Lapham acknowledges that, in retrospect, being alone "was not a good idea," and she plans to strengthen the group's safety protocols on scientific climbs.

AndDavid Keeling, head of WKU's department of Geography and Geology, said that, though he is "grateful that John survived his accident," the fall has caused "us as a department, and as a wider scientific community, to ask serious questions" about safety plans needed to minimize risk.

Back home recovering in Bowling Green, All acknowledges his critics, even as he maintains that he didn't think he was taking risks being on a flat, seemingly safe spot. But he said he'll be more cautious. The silver lining, he said, is that the incident may help bring more attention to climate change.

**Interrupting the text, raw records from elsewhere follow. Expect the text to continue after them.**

-- ==== Sys2Proof/Decode.lean ====
section
/-! DEFINITION. Decoding and encoding of the two formats (spec/30_encoding.md). The decoder is total and rejects by
name; the encoder writes the bytes of an instruction from the same tables. -/

namespace Sys2Proof

/-- Why a command word or a byte sequence is no instruction. -/
inductive DecodeError where
  /-- A command opcode 0x11 to 0xFF (R94). -/
  | reservedOpcode
  /-- A non-zero RSVD field (R94). -/
  | reservedField
  /-- A non-zero field the opcode does not use (R93). -/
  | unusedField
  /-- A command that is not four bytes (R91: there is one length). -/
  | commandLength
  /-- An empty byte sequence, or a first byte that opens no frame (R99). -/
  | frameOpcode
  /-- A length other than the one the first byte decides (R97). -/
  | frameLength
  /-- Field values the block never sends (R99). -/
  | frameFields
deriving DecidableEq, Repr

/-! ### Check bytes -/

/-- The check-byte function `chk(b, K) = (b - K) mod 256` (R127). -/
def chk (b k : Byte) : Byte := b - k

/-- The *well-framed* byte sequences of R130: five bytes, the first 0x03 or 0x04, each check byte that of the data byte
after it. -/
def wellFramed : List Byte → Bool
  | [op, c, l, d, h] =>
    (op == Config.opcCfgWrite && c == chk l Config.kCfg && d == chk h Config.kCfg) ||
      (op == Config.opcTrimWrite && c == chk l Config.kTrim && d == chk h Config.kTrim)
  | _ => false

/-! ### Host commands (R91 to R95) -/

/-- The opcodes without operand (R92). -/
def plainCommand : Nat → Option Instr
  | 0x00 => some .nop
  | 0x01 => some .sessionOpen
  | 0x02 => some .sessionClose
  | 0x03 => some .readEeprom
  | 0x06 => some .readConfig
  | 0x07 => some .readPtat
  | 0x08 => some .readCp
  | 0x09 => some .readIr
  | 0x0B => some .checkPor
  | 0x0C => some .computeTa
  | 0x0D => some .computeFrame
  | 0x0E => some .init
  | 0x0F => some .run
  | 0x10 => some .stop
  | _ => none

/-- `OP = w[7:0]` (R91). -/
def opField (w : Word) : Byte := w.extractLsb' 0 8

/-- `A = w[15:8]` (R91). -/
def aField (w : Word) : Byte := w.extractLsb' 8 8

/-- `B = w[23:16]` (R91). -/
def bField (w : Word) : Byte := w.extractLsb' 16 8

/-- `RSVD = w[31:24]` (R91). -/
def rsvdField (w : Word) : Byte := w.extractLsb' 24 8

/-- `ARG16 = w[23:8]` (R91). -/
def arg16Field (w : Word) : Half := w.extractLsb' 8 16

/-- The command a word stands for, or why it is illegal (R93, R94). -/
def decodeCommand (w : Word) : Except DecodeError Instr :=
  if rsvdField w ≠ 0#8 then .error .reservedField
  else if opField w = 0x04#8 then
    if bField w ≠ 0#8 then .error .unusedField else .ok (.writeTrim (aField w))
  else if opField w = 0x05#8 then .ok (.writeConfig (aField w) (bField w))
  else if opField w = 0x0A#8 then .ok (.setRefreshRate (arg16Field w))
  else match plainCommand (opField w).toNat with
    | none => .error .reservedOpcode
    | some i => if arg16Field w ≠ 0#16 then .error .unusedField else .ok i

/-! ### Bus frames (R96 to R99) -/

/-- The frame a byte sequence is, or why it is none of the seven the block sends (R99). The check bytes are fields
`c`, `d` of the instruction; whether they agree with the data is `Instr.wellFormed` (R130). -/
def decodeFrame : List Byte → Except DecodeError Instr
  | [] => .error .frameOpcode
  | op :: rest =>
    if op = Config.opcEeDump then
      match rest with
      | [] => .ok .eeDump
      | _ => .error .frameLength
    else if op = Config.opcRegRead then
      match rest with
      | [addr, step, count] =>
        if addr = Config.regCfg ∧ step = 0x00#8 ∧ count = 0x01#8 then .ok .cfgRead
        else if addr = Config.regPtat ∧ step = 0x00#8 ∧ count = 0x01#8 then .ok .ptatRead
        else if addr = Config.regCp ∧ step = 0x00#8 ∧ count = 0x01#8 then .ok .cpRead
        else if addr = Config.regIr ∧ step = Config.irStep ∧ count = Config.irCount then .ok .irRead
        else .error .frameFields
      | _ => .error .frameLength
    else if op = Config.opcCfgWrite then
      match rest with
      | [c, l, d, m] => .ok (.cfgWrite c l d m)
      | _ => .error .frameLength
    else if op = Config.opcTrimWrite then
      match rest with
      | [c, v, d, m] =>
        if d = chk 0x00#8 Config.kTrim ∧ m = 0x00#8 then .ok (.trimWrite c v) else .error .frameFields
      | _ => .error .frameLength
    else .error .frameOpcode

/-- The decoder: an instruction of the given format from its bytes, first byte first. A command's four bytes are the
little-endian bytes of its word (spec/20_memory.md R64). -/
def decode : Format → List Byte → Except DecodeError Instr
  | .hostCmd, [b0, b1, b2, b3] => decodeCommand (b3 ++ b2 ++ b1 ++ b0)
  | .hostCmd, _ => .error .commandLength
  | .busFrame, bs => decodeFrame bs

/-! ### The encoder -/

/-- The four fields of a command word, RSVD being 0 (R91). -/
def commandWord (op a b : Byte) : Word := 0x00#8 ++ b ++ a ++ op

/-- The command word of a host command (R92, R95). A bus frame has none: its word is that of NOP here, and no meaning
asks for it. -/
def encodeWord : Instr → Word
  | .nop => commandWord 0x00#8 0#8 0#8
  | .sessionOpen => commandWord 0x01#8 0#8 0#8
  | .sessionClose => commandWord 0x02#8 0#8 0#8
  | .readEeprom => commandWord 0x03#8 0#8 0#8
  | .writeTrim a => commandWord 0x04#8 a 0#8
  | .writeConfig a b => commandWord 0x05#8 a b
  | .readConfig => commandWord 0x06#8 0#8 0#8
  | .readPtat => commandWord 0x07#8 0#8 0#8
  | .readCp => commandWord 0x08#8 0#8 0#8
  | .readIr => commandWord 0x09#8 0#8 0#8
  | .setRefreshRate r => commandWord 0x0A#8 (r.extractLsb' 0 8) (r.extractLsb' 8 8)
  | .checkPor => commandWord 0x0B#8 0#8 0#8
  | .computeTa => commandWord 0x0C#8 0#8 0#8
  | .computeFrame => commandWord 0x0D#8 0#8 0#8
  | .init => commandWord 0x0E#8 0#8 0#8
  | .run => commandWord 0x0F#8 0#8 0#8
  | .stop => commandWord 0x10#8 0#8 0#8
  | .eeDump => 0#32
  | .cfgRead => 0#32
  | .ptatRead => 0#32
  | .cpRead => 0#32
  | .irRead => 0#32
  | .trimWrite _ _ => 0#32
  | .cfgWrite _ _ _ _ => 0#32

/-- The little-endian bytes of a word (R64). -/
def wordBytes (w : Word) : List Byte :=
  [w.extractLsb' 0 8, w.extractLsb' 8 8, w.extractLsb' 16 8, w.extractLsb' 24 8]

/-- The bytes of an instruction, first byte first: a command's word little-endian, a frame as it is handed to the
transport (R121 to R129). -/
def encode : Instr → List Byte
  | .eeDump => [Config.opcEeDump]
  | .cfgRead => [Config.opcRegRead, Config.regCfg, 0x00#8, 0x01#8]
  | .ptatRead => [Config.opcRegRead, Config.regPtat, 0x00#8, 0x01#8]
  | .cpRead => [Config.opcRegRead, Config.regCp, 0x00#8, 0x01#8]
  | .irRead => [Config.opcRegRead, Config.regIr, Config.irStep, Config.irCount]
  | .trimWrite c v => [Config.opcTrimWrite, c, v, chk 0x00#8 Config.kTrim, 0x00#8]
  | .cfgWrite c l d m => [Config.opcCfgWrite, c, l, d, m]
  | .nop => wordBytes (encodeWord .nop)
  | .sessionOpen => wordBytes (encodeWord .sessionOpen)
  | .sessionClose => wordBytes (encodeWord .sessionClose)
  | .readEeprom => wordBytes (encodeWord .readEeprom)
  | .writeTrim a => wordBytes (encodeWord (.writeTrim a))
  | .writeConfig a b => wordBytes (encodeWord (.writeConfig a b))
  | .readConfig => wordBytes (encodeWord .readConfig)
  | .readPtat => wordBytes (encodeWord .readPtat)
  | .readCp => wordBytes (encodeWord .readCp)
  | .readIr => wordBytes (encodeWord .readIr)
  | .setRefreshRate r => wordBytes (encodeWord (.setRefreshRate r))
  | .checkPor => wordBytes (encodeWord .checkPor)
  | .computeTa => wordBytes (encodeWord .computeTa)
  | .computeFrame => wordBytes (encodeWord .computeFrame)
  | .init => wordBytes (encodeWord .init)
  | .run => wordBytes (encodeWord .run)
  | .stop => wordBytes (encodeWord .stop)

/-- The frame TRIM_WRITE of a trim value, check bytes computed (R128). -/
def trimFrame (v : Byte) : Instr := .trimWrite (chk v Config.kTrim) v

/-- The frame CFG_WRITE of a configuration, check bytes computed (R129). -/
def cfgFrame (l m : Byte) : Instr := .cfgWrite (chk l Config.kCfg) l (chk m Config.kCfg) m

/-! ### The opcode table's numbering -/

/-- A row of spec/opcode_table.json of format HOSTCMD32: its mask and its match. -/
structure TableRow where
  mask  : Word
  value : Word
deriving DecidableEq, Repr

/-- The 17 HOSTCMD32 rows of spec/opcode_table.json, in the table's order (R92, R93). -/
def commandTable : List TableRow :=
  [⟨0xFFFFFFFF#32, 0x00#32⟩, ⟨0xFFFFFFFF#32, 0x01#32⟩, ⟨0xFFFFFFFF#32, 0x02#32⟩, ⟨0xFFFFFFFF#32, 0x03#32⟩,
   ⟨0xFFFF00FF#32, 0x04#32⟩, ⟨0xFF0000FF#32, 0x05#32⟩, ⟨0xFFFFFFFF#32, 0x06#32⟩, ⟨0xFFFFFFFF#32, 0x07#32⟩,
   ⟨0xFFFFFFFF#32, 0x08#32⟩, ⟨0xFFFFFFFF#32, 0x09#32⟩, ⟨0xFF0000FF#32, 0x0A#32⟩, ⟨0xFFFFFFFF#32, 0x0B#32⟩,
   ⟨0xFFFFFFFF#32, 0x0C#32⟩, ⟨0xFFFFFFFF#32, 0x0D#32⟩, ⟨0xFFFFFFFF#32, 0x0E#32⟩, ⟨0xFFFFFFFF#32, 0x0F#32⟩,
   ⟨0xFFFFFFFF#32, 0x10#32⟩]

/-- The low `n` bytes of a number, least significant first. -/
def bytesLe : Nat → Nat → List Byte
  | 0, _ => []
  | n + 1, w => BitVec.ofNat 8 w :: bytesLe n (w / 256)

/-- The format of a table number: a 32-bit number whose top byte is 0 is a command word; every other row is a frame,
since no 4-byte frame opens with 0x00 (R97). -/
def tableFormat (nbits w : Nat) : Format :=
  if nbits = 32 ∧ w / 2 ^ 24 % 256 = 0 then .hostCmd else .busFrame

/-- A table number's bytes as the hardware stores them: a command word little-endian (R64); a frame's first byte is
the number's most significant one, as the table's rows are written ("byte 0 = 0x02" of 0x02920001). DEDUCED (log 15). -/
def tableBytes (nbits w : Nat) : List Byte :=
  match tableFormat nbits w with
  | .hostCmd => bytesLe 4 w
  | .busFrame => (bytesLe (nbits / 8) w).reverse

/-- The instruction the decoder reads from a number of spec/opcode_table.json with `nbits` bits. -/
def decodeTableWord (nbits w : Nat) : Option Instr :=
  (decode (tableFormat nbits w) (tableBytes nbits w)).toOption

end Sys2Proof
end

Though he can't climb on this next trip, he's planning on supervising a climate research trip to Peru in late June that's funded by USAID and involves dozens of researchers and students.

And while still processing what happened, All seems to be taking it in stride — perhaps not surprising for a professor who has a tattoo commemorating a time he stepped on a black mamba snake and is a member of New York's Explorer's Club. The work of climate data collection, he insists, "has got to be done."

It's a sentiment echoed by University of Rochester astrophysicist Adam Frank, who recently wrote a blog saying that All's experience was a reminder that "going impossible places, enduring impossible conditions, overcoming impossible odds — all in the name of getting new observations … represents one more reason to celebrate science."